== Instructions for the task ==
Pull every line containing "ptMul" out of the material below.
** Opening Information provided block **
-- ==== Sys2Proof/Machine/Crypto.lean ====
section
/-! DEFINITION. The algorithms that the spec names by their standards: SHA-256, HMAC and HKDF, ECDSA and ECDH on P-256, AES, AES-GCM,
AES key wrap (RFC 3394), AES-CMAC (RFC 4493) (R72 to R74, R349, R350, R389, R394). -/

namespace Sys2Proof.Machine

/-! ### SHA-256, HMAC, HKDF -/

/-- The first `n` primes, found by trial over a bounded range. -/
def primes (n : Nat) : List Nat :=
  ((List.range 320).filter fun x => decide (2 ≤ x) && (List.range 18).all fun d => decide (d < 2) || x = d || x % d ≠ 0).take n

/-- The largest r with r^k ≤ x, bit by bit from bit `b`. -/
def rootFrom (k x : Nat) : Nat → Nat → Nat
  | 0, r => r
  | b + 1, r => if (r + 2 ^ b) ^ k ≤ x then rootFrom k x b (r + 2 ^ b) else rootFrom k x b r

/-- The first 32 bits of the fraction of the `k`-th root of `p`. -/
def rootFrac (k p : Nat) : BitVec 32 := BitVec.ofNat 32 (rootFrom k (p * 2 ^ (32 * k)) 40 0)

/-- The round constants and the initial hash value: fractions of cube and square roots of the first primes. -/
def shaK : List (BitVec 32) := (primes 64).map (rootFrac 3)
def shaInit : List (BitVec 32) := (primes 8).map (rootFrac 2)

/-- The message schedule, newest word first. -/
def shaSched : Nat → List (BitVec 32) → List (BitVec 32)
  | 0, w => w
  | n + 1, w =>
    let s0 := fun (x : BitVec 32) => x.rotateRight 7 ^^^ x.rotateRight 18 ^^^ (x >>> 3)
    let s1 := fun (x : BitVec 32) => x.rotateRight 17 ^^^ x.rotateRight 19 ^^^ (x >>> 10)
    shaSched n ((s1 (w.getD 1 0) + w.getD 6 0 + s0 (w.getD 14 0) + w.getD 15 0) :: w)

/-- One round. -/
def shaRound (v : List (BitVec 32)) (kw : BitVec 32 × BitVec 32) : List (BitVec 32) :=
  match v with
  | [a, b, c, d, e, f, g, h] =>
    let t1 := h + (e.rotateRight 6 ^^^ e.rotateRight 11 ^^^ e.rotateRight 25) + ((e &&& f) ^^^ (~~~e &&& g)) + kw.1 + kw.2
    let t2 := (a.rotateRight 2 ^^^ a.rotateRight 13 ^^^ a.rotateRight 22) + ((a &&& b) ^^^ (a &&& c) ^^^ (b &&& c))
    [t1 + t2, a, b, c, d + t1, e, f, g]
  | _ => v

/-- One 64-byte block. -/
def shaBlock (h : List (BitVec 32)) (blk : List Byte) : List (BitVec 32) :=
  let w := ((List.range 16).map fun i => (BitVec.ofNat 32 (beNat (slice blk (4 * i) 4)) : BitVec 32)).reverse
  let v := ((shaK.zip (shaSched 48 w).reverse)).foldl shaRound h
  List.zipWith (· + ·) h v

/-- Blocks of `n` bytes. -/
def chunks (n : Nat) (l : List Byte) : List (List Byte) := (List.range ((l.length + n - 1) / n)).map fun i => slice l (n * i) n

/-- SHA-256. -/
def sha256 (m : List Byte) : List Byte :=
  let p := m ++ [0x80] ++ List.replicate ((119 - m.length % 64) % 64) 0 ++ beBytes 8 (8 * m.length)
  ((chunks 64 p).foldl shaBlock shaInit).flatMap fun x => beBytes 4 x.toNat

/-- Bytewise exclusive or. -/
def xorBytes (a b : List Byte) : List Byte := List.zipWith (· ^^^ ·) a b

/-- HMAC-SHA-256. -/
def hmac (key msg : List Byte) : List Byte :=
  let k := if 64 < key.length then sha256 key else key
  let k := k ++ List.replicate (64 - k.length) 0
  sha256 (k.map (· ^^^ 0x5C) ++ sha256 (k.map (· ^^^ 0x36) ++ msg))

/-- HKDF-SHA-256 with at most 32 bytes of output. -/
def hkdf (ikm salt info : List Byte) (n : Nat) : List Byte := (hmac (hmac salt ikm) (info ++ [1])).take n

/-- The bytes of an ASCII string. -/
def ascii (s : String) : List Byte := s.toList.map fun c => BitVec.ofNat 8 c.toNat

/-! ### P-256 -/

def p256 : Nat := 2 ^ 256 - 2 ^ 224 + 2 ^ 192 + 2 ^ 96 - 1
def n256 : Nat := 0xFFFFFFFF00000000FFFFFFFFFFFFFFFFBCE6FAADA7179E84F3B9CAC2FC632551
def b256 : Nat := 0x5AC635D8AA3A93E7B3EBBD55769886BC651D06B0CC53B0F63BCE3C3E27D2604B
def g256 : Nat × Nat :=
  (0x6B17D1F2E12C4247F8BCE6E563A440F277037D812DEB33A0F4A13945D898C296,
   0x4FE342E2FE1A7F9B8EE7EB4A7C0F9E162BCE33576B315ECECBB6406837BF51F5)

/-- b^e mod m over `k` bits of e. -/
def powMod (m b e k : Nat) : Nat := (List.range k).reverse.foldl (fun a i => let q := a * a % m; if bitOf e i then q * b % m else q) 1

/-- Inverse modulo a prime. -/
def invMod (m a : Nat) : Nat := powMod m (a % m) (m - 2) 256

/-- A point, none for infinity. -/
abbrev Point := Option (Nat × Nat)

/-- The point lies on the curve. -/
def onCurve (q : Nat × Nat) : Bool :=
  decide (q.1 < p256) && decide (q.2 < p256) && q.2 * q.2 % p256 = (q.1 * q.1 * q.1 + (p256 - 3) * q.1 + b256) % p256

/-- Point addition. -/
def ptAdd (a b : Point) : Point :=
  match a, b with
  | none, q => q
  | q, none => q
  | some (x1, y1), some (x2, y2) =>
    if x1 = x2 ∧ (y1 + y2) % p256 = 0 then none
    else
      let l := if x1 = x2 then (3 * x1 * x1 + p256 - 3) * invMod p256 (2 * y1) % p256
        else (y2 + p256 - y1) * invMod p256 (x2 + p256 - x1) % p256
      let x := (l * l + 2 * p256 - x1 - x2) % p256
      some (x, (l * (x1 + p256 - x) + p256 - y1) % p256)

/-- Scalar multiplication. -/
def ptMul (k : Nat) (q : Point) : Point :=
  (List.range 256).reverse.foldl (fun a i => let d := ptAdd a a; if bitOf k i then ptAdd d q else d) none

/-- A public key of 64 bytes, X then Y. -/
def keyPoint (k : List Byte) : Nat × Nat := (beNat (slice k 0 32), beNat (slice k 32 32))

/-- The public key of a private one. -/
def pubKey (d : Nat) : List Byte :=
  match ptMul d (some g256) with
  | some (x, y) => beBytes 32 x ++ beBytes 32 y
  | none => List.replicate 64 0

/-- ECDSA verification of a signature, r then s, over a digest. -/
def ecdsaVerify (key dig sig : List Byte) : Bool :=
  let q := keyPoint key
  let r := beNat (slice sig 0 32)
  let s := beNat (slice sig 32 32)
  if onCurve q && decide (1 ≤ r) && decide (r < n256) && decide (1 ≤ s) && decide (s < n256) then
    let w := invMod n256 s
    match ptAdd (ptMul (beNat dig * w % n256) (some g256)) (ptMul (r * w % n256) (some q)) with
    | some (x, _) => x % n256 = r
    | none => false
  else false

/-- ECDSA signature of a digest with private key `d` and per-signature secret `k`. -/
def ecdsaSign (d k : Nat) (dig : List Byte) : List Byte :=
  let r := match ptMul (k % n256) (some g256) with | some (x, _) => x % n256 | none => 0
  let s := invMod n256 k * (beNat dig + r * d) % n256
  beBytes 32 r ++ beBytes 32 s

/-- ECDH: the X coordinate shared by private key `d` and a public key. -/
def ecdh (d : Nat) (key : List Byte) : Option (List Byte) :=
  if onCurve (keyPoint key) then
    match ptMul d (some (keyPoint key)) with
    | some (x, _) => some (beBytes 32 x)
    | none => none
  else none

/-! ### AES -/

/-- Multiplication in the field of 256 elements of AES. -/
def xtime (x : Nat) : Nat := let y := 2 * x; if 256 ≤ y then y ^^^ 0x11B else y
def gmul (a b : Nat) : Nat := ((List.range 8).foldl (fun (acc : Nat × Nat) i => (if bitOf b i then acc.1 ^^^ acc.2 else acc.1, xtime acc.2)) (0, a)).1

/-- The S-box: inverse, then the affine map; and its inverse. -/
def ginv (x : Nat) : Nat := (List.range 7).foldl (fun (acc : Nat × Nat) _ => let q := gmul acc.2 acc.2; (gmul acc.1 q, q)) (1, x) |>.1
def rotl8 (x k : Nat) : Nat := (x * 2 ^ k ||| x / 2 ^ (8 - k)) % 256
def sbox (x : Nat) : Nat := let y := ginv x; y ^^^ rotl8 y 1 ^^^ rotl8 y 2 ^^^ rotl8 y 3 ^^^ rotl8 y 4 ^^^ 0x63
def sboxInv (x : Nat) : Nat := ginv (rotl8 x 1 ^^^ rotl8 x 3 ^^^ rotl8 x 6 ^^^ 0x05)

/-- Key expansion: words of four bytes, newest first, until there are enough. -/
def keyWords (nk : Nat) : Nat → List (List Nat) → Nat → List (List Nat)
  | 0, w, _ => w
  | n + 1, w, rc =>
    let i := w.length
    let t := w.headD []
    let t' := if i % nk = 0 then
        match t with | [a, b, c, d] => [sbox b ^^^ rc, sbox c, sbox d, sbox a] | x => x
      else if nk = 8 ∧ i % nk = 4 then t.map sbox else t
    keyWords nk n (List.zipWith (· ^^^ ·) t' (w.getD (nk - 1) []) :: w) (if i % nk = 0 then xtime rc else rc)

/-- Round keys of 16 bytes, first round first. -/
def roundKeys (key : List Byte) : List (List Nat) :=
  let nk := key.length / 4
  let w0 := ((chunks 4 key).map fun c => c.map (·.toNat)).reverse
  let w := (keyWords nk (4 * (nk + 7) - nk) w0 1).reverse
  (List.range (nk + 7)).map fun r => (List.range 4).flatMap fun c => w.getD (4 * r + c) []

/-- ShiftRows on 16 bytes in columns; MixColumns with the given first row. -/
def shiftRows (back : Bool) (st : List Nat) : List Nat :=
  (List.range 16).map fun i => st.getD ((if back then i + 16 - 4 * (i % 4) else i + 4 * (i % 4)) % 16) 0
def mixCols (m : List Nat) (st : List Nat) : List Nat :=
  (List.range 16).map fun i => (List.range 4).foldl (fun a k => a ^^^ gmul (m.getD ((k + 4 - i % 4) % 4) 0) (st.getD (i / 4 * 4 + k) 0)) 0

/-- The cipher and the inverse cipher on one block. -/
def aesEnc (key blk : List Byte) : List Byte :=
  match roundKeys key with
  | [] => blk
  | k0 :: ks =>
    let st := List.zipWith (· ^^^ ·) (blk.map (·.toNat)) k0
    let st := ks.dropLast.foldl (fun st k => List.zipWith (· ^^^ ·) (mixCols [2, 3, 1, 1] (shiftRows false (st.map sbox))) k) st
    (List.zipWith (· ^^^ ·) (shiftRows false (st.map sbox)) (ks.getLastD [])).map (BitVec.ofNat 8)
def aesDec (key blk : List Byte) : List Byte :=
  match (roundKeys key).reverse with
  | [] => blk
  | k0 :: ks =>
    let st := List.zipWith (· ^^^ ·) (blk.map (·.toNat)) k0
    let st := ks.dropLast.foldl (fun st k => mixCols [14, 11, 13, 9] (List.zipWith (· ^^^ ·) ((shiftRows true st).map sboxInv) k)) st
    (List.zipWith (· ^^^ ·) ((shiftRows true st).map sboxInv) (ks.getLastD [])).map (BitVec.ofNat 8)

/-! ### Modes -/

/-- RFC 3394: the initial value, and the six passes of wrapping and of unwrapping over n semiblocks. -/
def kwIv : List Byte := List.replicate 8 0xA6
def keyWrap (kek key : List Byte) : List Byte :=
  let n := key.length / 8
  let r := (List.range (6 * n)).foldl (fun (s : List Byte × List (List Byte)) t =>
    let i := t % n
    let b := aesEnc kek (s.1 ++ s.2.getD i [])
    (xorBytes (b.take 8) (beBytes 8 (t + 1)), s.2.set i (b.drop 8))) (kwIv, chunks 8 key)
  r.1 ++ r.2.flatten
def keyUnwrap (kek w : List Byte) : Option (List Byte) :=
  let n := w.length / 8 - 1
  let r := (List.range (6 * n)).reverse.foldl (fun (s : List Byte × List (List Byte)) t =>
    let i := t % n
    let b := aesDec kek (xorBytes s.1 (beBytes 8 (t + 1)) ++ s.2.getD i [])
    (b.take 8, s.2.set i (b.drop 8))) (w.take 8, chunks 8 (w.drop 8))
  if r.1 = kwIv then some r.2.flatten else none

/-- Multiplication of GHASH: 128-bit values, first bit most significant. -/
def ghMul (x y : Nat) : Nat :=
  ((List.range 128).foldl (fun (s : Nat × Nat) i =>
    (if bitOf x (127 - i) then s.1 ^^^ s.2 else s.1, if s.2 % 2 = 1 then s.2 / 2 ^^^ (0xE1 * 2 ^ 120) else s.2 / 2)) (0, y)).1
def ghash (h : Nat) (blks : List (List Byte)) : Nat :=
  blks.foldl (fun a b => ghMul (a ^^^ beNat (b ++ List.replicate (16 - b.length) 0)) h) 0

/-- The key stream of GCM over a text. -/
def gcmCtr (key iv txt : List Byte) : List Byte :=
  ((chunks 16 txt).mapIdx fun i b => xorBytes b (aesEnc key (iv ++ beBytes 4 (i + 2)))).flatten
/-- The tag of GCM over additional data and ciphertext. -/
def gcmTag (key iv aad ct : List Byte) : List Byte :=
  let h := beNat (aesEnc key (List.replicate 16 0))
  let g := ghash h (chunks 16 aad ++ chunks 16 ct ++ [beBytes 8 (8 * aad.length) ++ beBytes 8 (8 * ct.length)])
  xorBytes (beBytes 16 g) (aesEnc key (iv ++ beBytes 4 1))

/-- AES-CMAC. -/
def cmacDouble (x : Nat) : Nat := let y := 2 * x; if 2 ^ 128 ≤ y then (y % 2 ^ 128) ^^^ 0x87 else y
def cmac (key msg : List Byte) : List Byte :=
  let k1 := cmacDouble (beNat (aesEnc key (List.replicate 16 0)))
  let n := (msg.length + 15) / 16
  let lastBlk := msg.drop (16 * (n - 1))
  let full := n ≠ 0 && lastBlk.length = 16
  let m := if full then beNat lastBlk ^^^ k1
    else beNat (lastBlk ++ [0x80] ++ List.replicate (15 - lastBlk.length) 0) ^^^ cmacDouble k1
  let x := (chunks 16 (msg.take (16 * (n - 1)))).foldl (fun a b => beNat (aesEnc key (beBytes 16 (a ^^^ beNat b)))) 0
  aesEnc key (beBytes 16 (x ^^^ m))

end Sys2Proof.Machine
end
** Closing Information provided block **
== Written solution ==
def ptMul (k : Nat) (q : Point) : Point :=
  match ptMul d (some g256) with
    match ptAdd (ptMul (beNat dig * w % n256) (some g256)) (ptMul (r * w % n256) (some q)) with
  let r := match ptMul (k % n256) (some g256) with | some (x, _) => x % n256 | none => 0
    match ptMul d (some (keyPoint key)) with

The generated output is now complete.